Oh wow. I'd always just assumed it was a US idiom along the lines of yada yada or something. Buffalo buffalo... doesn't work in British English as it is only a noun.
Nearest English silliness I can remember hearing is: police police police police.
FWIW I'm an ESL speaker from a non-English speaking country and despite having had endless exposure to (mostly American and British) English since a young age, I've never encountered the verb form of "buffalo" outside that one sentence. It's an informal North American idiom and by international standards apparently a fairly obscure one.
Policing OTOH seems to be a fairly widespread verb form with a clearly understood meaning (i.e. what the police conceptually is supposed to be doing). Unless you have close experience with buffalo, you probably can't infer buffaloing means "intimidating".
EDIT: Also as mentioned elsewhere, not everyone outside the US knows there are places actually called Buffalo or makes that leap when hearing the word "buffalo". So "Buffalo buffalo" is more likely to be read as "buffalo(n) buffalo(v)" (which already sounds weird if you don't already know what "to buffalo sb" means) which breaks down as soon as you add more buffalo to the sentence.
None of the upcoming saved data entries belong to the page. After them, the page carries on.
/-- The instructions and events of the Sarier 4800, one constructor per row of spec/opcode_table.json: the rows whose
constructor carries something first (an object of the runtime), then the others; a register write takes its value from the
`inbox` of the state. -/
inductive Instr where
  /-- RESULT_LAND (R319). -/
  | resultLand (c : Fin 4)
  /-- LOAD_RETURN (R107). -/
  | loadReturn (c : Fin 4)
  /-- QUEUE_ENTRY_VISIBLE (R148). -/
  | queueEntryVisible (c : Fin 4) (q : Fin 8) (arr : Option QEntry)
  /-- SKQRY_ANSWER (R177). -/
  | skqryAnswer (c : Fin 4)
  /-- SEM_WAIT_SATISFIED (R226). -/
  | semWaitSatisfied (n : BitVec 8)
  /-- SSIG_SIGNAL (R252). -/
  | ssigSignal (c : Fin 4)
  /-- COMMAND_START (R232). -/
  | commandStart (c : Fin 4) (e : Engine) (timed : Bool)
  /-- COPY_ELEMENT (R236). -/
  | copyElement (c : Fin 4) (id : BitVec 16)
  /-- COMMAND_COMPLETE (R233). -/
  | commandComplete (c : Fin 4) (id : BitVec 16)
  /-- WEIGHT_BLOCK_DELIVER (R240). -/
  | weightBlockDeliver (c : Fin 4)
  /-- BANK_ACCESS (R266): the bank's service, or what another core of the cluster brings to it. -/
  | bankAccess (bank : BankEvent)
  /-- TILE_DRAIN_COMPLETE (R127). -/
  | tileDrainComplete (t : BitVec 8)
  /-- TILE_STALL_TIMEOUT (R274). -/
  | tileStallTimeout (w : TileWaiter)
  /-- STORE_PERFORM (R292). -/
  | storePerform (c : Fin 4) (id : Nat)
  /-- PROPAGATE_STEP (R293): the dirty bytes of one unit; `id` is its store's identifier × 4 + context + 2^64 × unit. -/
  | propagateStep (lvl : Level) (id : Nat)
  /-- FILL_STEP (R294). -/
  | fillStep (lvl : Level) (pa : BitVec 56)
  /-- DROP_STEP (R294). -/
  | dropStep (lvl : Level) (pa : BitVec 56)
  /-- LOAD_STEP (R295). -/
  | loadStep (c : Fin 4) (id : Nat)
  /-- RELEASE_COMPLETE (R297). -/
  | releaseComplete (c : Fin 4)
  /-- HOME_SERVE (R300): an operation of a home-slice queue; from 2^64 on, the next counter of the sketch command with
  context × 2^16 + command number. -/
  | homeServe (id : Nat)
  /-- HASP_RELEASE_DELIVERY (R309). -/
  | haspReleaseDelivery (c : Fin 4)
  /-- TRAP_RESTORE (R320). -/
  | trapRestore (c : Fin 4)
  /-- PARITY_TRAP (R427). -/
  | parityTrap (c : Fin 4) (p : ParityEvent)
  /-- DEBUGGER_STOP (R443). -/
  | debuggerStop (c : Fin 4)
  /-- LAUNCH_END (R358). -/
  | launchEnd (lid : BitVec 32)
  /-- TIME_LIMIT (R360). -/
  | timeLimit (lid : BitVec 32)
  /-- KILLED (R361). -/
  | killed (lid : BitVec 32)
  /-- RESUME (R375). -/
  | resume (c : Fin 4)
  /-- TLB_WALK (R384). -/
  | tlbWalk (asid : BitVec 16) (va : BitVec 56)
  /-- WRITE_RETRANSLATE (R389). -/
  | writeRetranslate (c : Fin 4) (id : Nat)
  /-- MCST_STAMP (R303). -/
  | mcstStamp (g : BitVec 12) (ext : Option McBlock)
  /-- BLOCK_APPLY (R416). -/
  | blockApply (g : BitVec 12)
  /-- VIEW_CHANGE (R418). -/
  | viewChange (g : BitVec 12) (v : ViewInfo)
  /-- PACKAGE_LOSS (R408). -/
  | packageLoss (p : BitVec 10)
  /-- DIGEST (R340). -/
  | digest (c : Fin 4) (id : BitVec 16) (d : MemberDigest)
  /-- SEND_PERMIT (R337). -/
  | sendPermit (c : Fin 4) (id : BitVec 16) (e : PermitEvent)
  /-- CHUNK_RECEIVE (R335). -/
  | chunkReceive (c : Fin 4) (id : BitVec 16) (bytes : List (BitVec 8))
  /-- SELF_TEST (R429). -/
  | selfTest (u : UnitRef) (cause : TestCause)
  /-- SELF_TEST_RESULT (R430). -/
  | selfTestResult (u : UnitRef) (pass : Bool)
  /-- SENSOR_REFRESH (R450). -/
  | sensorRefresh (die : Fin 6) (n : BitVec 8) (raw : BitVec 16)
  /-- DRAM_REFRESH (R458). -/
  | dramRefresh (bank : Nat)
  /-- ACTIVATION_ALERT (R459). -/
  | activationAlert (bank : Nat)
  /-- BOOT (R460). -/
  | boot (fail : Option (Fin 6)) (rollback : BitVec 32)
  /-- ATTESTATION_REPORT (R462). -/
  | attestationReport (nonce : BitVec 256) (lid : BitVec 32)
  /-- HOST_BAR2_ACCESS (R420). -/
  | hostBar2Access (wr : Bool) (off : BitVec 39) (bytes : List (BitVec 8))
  /-- SNOP (R81). -/
  | snop (f : SF)
  /-- BR (R136). -/
  | br (f : SF)
  /-- BRI (R136). -/
  | bri (f : SF)
  /-- CALL (R136). -/
  | callS (f : SF)
  /-- RET (R136). -/
  | ret (f : SF)
  /-- LOOP (R137). -/
  | loopS (f : SF)
  /-- LOOPSP (R138). -/
  | loopsp (f : SF)
  /-- LBRK (R140). -/
  | lbrk (f : SF)
  /-- GLOG (R141). -/
  | glog (f : SF)
  /-- KLOG (R141). -/
  | klog (f : SF)
  /-- KMOV_FROM_K (R142). -/
  | kmovFromK (f : SF)
  /-- KMOV_TO_K (R142). -/
  | kmovToK (f : SF)
  /-- MARK (R255). -/
  | markS (f : SF)
  /-- NODE (R253). -/
  | nodeS (f : SF)
  /-- END (R254). -/
  | endCtx (f : SF)
  /-- SSTEP (R250). -/
  | sstep (f : SF)
  /-- BARA (R249). -/
  | bara (f : SF)
  /-- BARW (R249). -/
  | barw (f : SF)
  /-- SWAIT (R252). -/
  | swait (f : SF)
  /-- SSIG (R252). -/
  | ssig (f : SF)
  /-- SSIG_CLR (R252). -/
  | ssigClr (f : SF)
  /-- FCRW (R144). -/
  | fcrw (f : SF)
  /-- FSRR (R145). -/
  | fsrr (f : SF)
  /-- FSRR_CLEAR (R145). -/
  | fsrrClear (f : SF)
  /-- SYSR (R256). -/
  | sysr (f : SF)
  /-- SYSW (R256). -/
  | sysw (f : SF)
  /-- LSUPD (R259). -/
  | lsupd (f : SF)
  /-- RSEEK (R260). -/
  | rseek (f : SF)
  /-- BRK (R255). -/
  | brk (f : SF)
  /-- SEMRD (R252). -/
  | semrd (f : SF)
  /-- GTBR (R251). -/
  | gtbr (f : SF)
  /-- WAITT (R251). -/
  | waitt (f : SF)
  /-- QMASK (R146). -/
  | qmask (f : SF)
  /-- ANOP (R81). -/
  | anop (f : AF)
  /-- ADD (R108). -/
  | add (f : AF)
  /-- SUB (R108). -/
  | sub (f : AF)
  /-- MUL (R108). -/
  | mul (f : AF)
  /-- MULH (R108). -/
  | mulh (f : AF)
  /-- DIV (R109). -/
  | div (f : AF)
  /-- DIVU (R109). -/
  | divu (f : AF)
  /-- AND (R108). -/
  | andA (f : AF)
  /-- OR (R108). -/
  | orA (f : AF)
  /-- XOR (R108). -/
  | xorA (f : AF)
  /-- SHL (R108). -/
  | shl (f : AF)
  /-- SHR (R108). -/
  | shr (f : AF)
  /-- SRA (R108). -/
  | sra (f : AF)
  /-- MIN (R108). -/
  | minA (f : AF)
  /-- MAX (R108). -/
  | maxA (f : AF)
  /-- ADDI (R110). -/
  | addi (f : AF)
  /-- LI (R110). -/
  | li (f : AF)
  /-- LIH (R110). -/
  | lih (f : AF)
  /-- LIH_CHUNK1 (R110). -/
  | lihChunk1 (f : AF)
  /-- CMP (R111). -/
  | cmp (f : AF)
  /-- CMP_IMMEDIATE (R111). -/
  | cmpImmediate (f : AF)
  /-- SEL (R112). -/
  | selA (f : AF)
  /-- MOVM_TO_M (R114). -/
  | movmToM (f : AF)
  /-- MOVM_FROM_M (R114). -/
  | movmFromM (f : AF)
  /-- MOVS_TO_S (R113). -/
  | movsToS (f : AF)
  /-- MOVS_TO_G (R113). -/
  | movsToG (f : AF)
  /-- LDS (R115). -/
  | lds (f : AF)
  /-- STS (R115). -/
  | sts (f : AF)
  /-- AMO (R118). -/
  | amo (f : AF)
  /-- FENCE (R122). -/
  | fence (f : AF)
  /-- PROBE (R123). -/
  | probe (f : AF)
  /-- TDEF (R126). -/
  | tdef (f : AF)
  /-- TFREE (R127). -/
  | tfree (f : AF)
  /-- TSTAT (R128). -/
  | tstat (f : AF)
  /-- TDESC (R128). -/
  | tdesc (f : AF)
  /-- BFXCFG (R129). -/
  | bfxcfg (f : AF)
  /-- SSRCFG (R130). -/
  | ssrcfg (f : AF)
  /-- SSRCLR (R130). -/
  | ssrclr (f : AF)
  /-- SSRCLR_SATD (R130). -/
  | ssrclrSatd (f : AF)
  /-- SSRRD (R130). -/
  | ssrrd (f : AF)
  /-- SSRWR (R130). -/
  | ssrwr (f : AF)
  /-- CVTS (R133). -/
  | cvts (f : AF)
  /-- FADDS (R132). -/
  | fadds (f : AF)
  /-- FADDS_NEGATED (R132). -/
  | faddsNegated (f : AF)
  /-- FMULS (R132). -/
  | fmuls (f : AF)
  /-- FMAS (R132). -/
  | fmas (f : AF)
  /-- FCMPS (R134). -/
  | fcmps (f : AF)
  /-- MNOP (R81). -/
  | mnop (f : SF)
  /-- MCALL (R185). -/
  | mcall (f : SF)
  /-- MQUIET (R190). -/
  | mquiet (f : SF)
  /-- ENOP (R81). -/
  | enop (f : EF)
  /-- COPY (R236). -/
  | copy (f : EF)
  /-- TLOAD (R240). -/
  | tload (f : EF)
  /-- COLL (R241). -/
  | coll (f : EF)
  /-- MCST (R243). -/
  | mcst (f : EF)
  /-- SKADD (R245). -/
  | skadd (f : EF)
  /-- SKSCL (R245). -/
  | skscl (f : EF)
  /-- SKZERO (R245). -/
  | skzero (f : EF)
  /-- MULOAD (R246). -/
  | muload (f : EF)
  /-- EPLOAD (R246). -/
  | epload (f : EF)
  /-- EQUIET (R247). -/
  | equiet (f : EF)
  /-- ONOP (R81). -/
  | onop (f : OF)
  /-- ORD (R183). -/
  | ord (f : OF)
  /-- OWR (R183). -/
  | owr (f : OF)
  /-- OADD (R183). -/
  | oadd (f : OF)
  /-- OZERO (R183). -/
  | ozero (f : OF)
  /-- OSCL (R183). -/
  | oscl (f : OF)
  /-- XNOP (R81). -/
  | xnop (f : XF)
  /-- XCP (R179). -/
  | xcp (f : XF)
  /-- XBC (R179). -/
  | xbc (f : XF)
  /-- XSUM (R180). -/
  | xsum (f : XF)
  /-- XMAX (R180). -/
  | xmax (f : XF)
  /-- XSHF (R179). -/
  | xshf (f : XF)
  /-- XS2V (R179). -/
  | xs2v (f : XF)
  /-- XV2S (R179). -/
  | xv2s (f : XF)
  /-- VNOP (R81). -/
  | vnop (f : VF)
  /-- LDV (R170). -/
  | ldv (f : VF)
  /-- STV (R170). -/
  | stv (f : VF)
  /-- LDG (R170). -/
  | ldg (f : VF)
  /-- STG (R170). -/
  | stg (f : VF)
  /-- LDT (R171). -/
  | ldt (f : VF)
  /-- LDX (R172). -/
  | ldx (f : VF)
  /-- UNPK (R173). -/
  | unpk (f : VF)
  /-- GATH (R174). -/
  | gath (f : VF)
  /-- SCAT (R174). -/
  | scat (f : VF)
  /-- VAMO (R175). -/
  | vamo (f : VF)
  /-- SKUPD (R396). -/
  | skupd (f : VF)
  /-- SKQRY (R397). -/
  | skqry (f : VF)
  /-- PUSHQ (R178). -/
  | pushq (f : VF)
  /-- NONE (R98). -/
  | unitNone (f : TF)
  /-- IADD (R152). -/
  | iadd (f : TF)
  /-- ISUB (R152). -/
  | isub (f : TF)
  /-- IMUL (R152). -/
  | imul (f : TF)
  /-- IMULH (R152). -/
  | imulh (f : TF)
  /-- TRIAD_AND (R152). -/
  | triadAnd (f : TF)
  /-- TRIAD_OR (R152). -/
  | triadOr (f : TF)
  /-- TRIAD_XOR (R152). -/
  | triadXor (f : TF)
  /-- TRIAD_SHL (R152). -/
  | triadShl (f : TF)
  /-- TRIAD_SHR (R152). -/
  | triadShr (f : TF)
  /-- TRIAD_SRA (R152). -/
  | triadSra (f : TF)
  /-- IMIN (R152). -/
  | imin (f : TF)
  /-- IMAX (R152). -/
  | imax (f : TF)
  /-- FADD (R153). -/
  | fadd (f : TF)
  /-- FSUB (R153). -/
  | fsub (f : TF)
  /-- FMUL (R153). -/
  | fmul (f : TF)
  /-- FMIN (R153). -/
  | fmin (f : TF)
  /-- FMAX (R153). -/
  | fmax (f : TF)
  /-- CMPLT (R154). -/
  | cmplt (f : TF)
  /-- CMPEQ (R154). -/
  | cmpeq (f : TF)
  /-- TRIAD_SEL (R155). -/
  | triadSel (f : TF)
  /-- TRIAD_CVT (R158). -/
  | triadCvt (f : TF)
  /-- TRIAD_NRW (R160). -/
  | triadNrw (f : TF)
  /-- SRND (R159). -/
  | srnd (f : TF)
  /-- TRIAD_EXP2 (R163). -/
  | triadExp2 (f : TF)
  /-- LOG2 (R163). -/
  | triadLog2 (f : TF)
  /-- RCP (R163). -/
  | triadRcp (f : TF)
  /-- RSQ (R163). -/
  | triadRsq (f : TF)
  /-- PERM (R156). -/
  | perm (f : TF)
  /-- ABS (R152). -/
  | triadAbs (f : TF)
  /-- PACK (R157). -/
  | pack (f : TF)
  /-- MUNOP (R201). -/
  | munop (f : WF)
  /-- ZACC (R206). -/
  | zacc (f : WF)
  /-- WLD (R204). -/
  | wld (f : WF)
  /-- WSTR (R203). -/
  | wstr (f : WF)
  /-- ASTR (R203). -/
  | astr (f : WF)
  /-- ACHN (R210). -/
  | achn (f : WF)
  /-- RUN (R207). -/
  | runW (f : WF)
  /-- OPRK (R209). -/
  | oprk (f : WF)
  /-- SPSEL (R205). -/
  | spsel (f : WF)
  /-- DRN (R212). -/
  | drn (f : WF)
  /-- CKSV (R214). -/
  | cksv (f : WF)
  /-- MLP (R201). -/
  | mlp (f : WF)
  /-- MBRN (R201). -/
  | mbrn (f : WF)
  /-- MEND (R201). -/
  | mend (f : WF)
  /-- MWAIT (R202). -/
  | mwait (f : WF)
  /-- MSIG (R202). -/
  | msig (f : WF)
  /-- PADD (R201). -/
  | padd (f : WF)
  /-- PSET (R201). -/
  | pset (f : WF)
  /-- DONE (R219). -/
  | epiDone (f : PF)
  /-- LDB (R220). -/
  | ldb (f : PF)
  /-- EPI_ADD (R219). -/
  | epiAdd (f : PF)
  /-- EPI_MUL (R219). -/
  | epiMul (f : PF)
  /-- FMA (R219). -/
  | epiFma (f : PF)
  /-- EPI_MAX (R219). -/
  | epiMax (f : PF)
  /-- EPI_MIN (R219). -/
  | epiMin (f : PF)
  /-- RELU (R219). -/
  | relu (f : PF)
  /-- TBL (R221). -/
  | epiTbl (f : PF)
  /-- EPI_EXP2 (R219). -/
  | epiExp2 (f : PF)
  /-- EPI_CVT (R219). -/
  | epiCvt (f : PF)
  /-- EPI_NRW (R222). -/
  | epiNrw (f : PF)
  /-- RMAX (R219). -/
  | rmax (f : PF)
  /-- RSUM (R219). -/
  | rsum (f : PF)
  /-- WRT (R223). -/
  | wrt (f : PF)
  /-- PUSH (R224). -/
  | epiPush (f : PF)
  /-- SCAL (R219). -/
  | scal (f : PF)
  /-- CLMP (R219). -/
  | clmp (f : PF)
  /-- EPI_SEL (R219). -/
  | epiSel (f : PF)
  /-- HTLBI (R261). -/
  | htlbi (f : RF)
  /-- HTLBF (R261). -/
  | htlbf (f : RF)
  /-- DEBUGGER_RESUME (R320). -/
  | debuggerResume (c : Fin 4)
  /-- PREEMPTION_ORDER (R366). -/
  | preemptionOrder (c : Fin 4)
  /-- RANDOM_ENTRY_GENERATED (R260). -/
  | randomEntryGenerated (c : Fin 4)
  /-- TLB_INVALIDATION_APPLIED (R261). -/
  | tlbInvalidationApplied (t : TlbRef)
  /-- MANAGEMENT_CORE_ACCESS (R385). -/
  | managementCoreAccess (wr : Bool) (pa : BitVec 56) (bytes : List (BitVec 8))
  /-- WHOLE_CORE_SELF_TEST (R434). -/
  | wholeCoreSelfTest (pass : Bool)
  /-- LINK_RETRY (R426). -/
  | linkRetry (port : BitVec 8)
  /-- FABRIC_PATH_LOSS (R341). -/
  | fabricPathLoss (p : BitVec 10)
  /-- BUNDLE_ISSUE (R86). -/
  | bundleIssue
  /-- BUNDLE_SKIP (R91). -/
  | bundleSkip
  /-- CONTEXT_SWITCH (R318). -/
  | contextSwitch
  /-- CALL_SELECT (R187). -/
  | callSelect
  /-- CALL_COMPLETE (R189). -/
  | callComplete
  /-- SCHEDULER_PASS (R355). -/
  | schedulerPass
  /-- BALLAST_ADMIT (R362). -/
  | ballastAdmit
  /-- INVALIDATE (R391). -/
  | invalidate
  /-- CHUNK_SEND (R339). -/
  | chunkSend
  /-- HOLD_RELEASE (R444). -/
  | holdRelease
  /-- HOLD_TIMEOUT (R444). -/
  | holdTimeout
  /-- SAMPLE (R441). -/
  | sample
  /-- THERMAL_EVALUATION (R453). -/
  | thermalEvaluation
  /-- QTAIL (R422). -/
  | qtail
  /-- QSTAT (R421). -/
  | qstat
  /-- IQTAIL (R423). -/
  | iqtail
  /-- PFACK (R388). -/
  | pfack
  /-- ERRDROP (R407). -/
  | errdrop
  /-- DBGSEL (R445). -/
  | dbgsel
  /-- THCFG (R451). -/
  | thcfg
  /-- THSTAT (R452). -/
  | thstat
  /-- PWRCFG (R455). -/
  | pwrcfg
  /-- MGMT_REG_WRITE (R407). -/
  | mgmtRegWrite
  /-- GTB_TARGET_REACHED (R251). -/
  | gtbTargetReached
  /-- POWER_OFF (R461). -/
  | powerOff
  deriving DecidableEq, Repr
It’s extremely obscure as a verb in North America too, fwiw.
Buffalo the city was probably better known 150 years ago, when it was an economic powerhouse as one of the end points of what’s still the second most famous canal in the Western Hemisphere. Afterward it continued to be a significant industrial center until the decline of manufacturing turned the Great Lakes region into part of the “Rust Belt” in the past 50 years. Most Americans probably know of it these days because it still hosts an American football team.
Anyway, the point isn’t that that’s a common sentence. It’s that it’s a grammatical one.
Of course nouns have been made verbs in English. You'll find no British English dictionary listing where buffalo is, unless noting US usage, where it is both.
Police police police police is grammatically correct, but of little meaning : (the) police police(v) police (of) police (ie overseers of the police).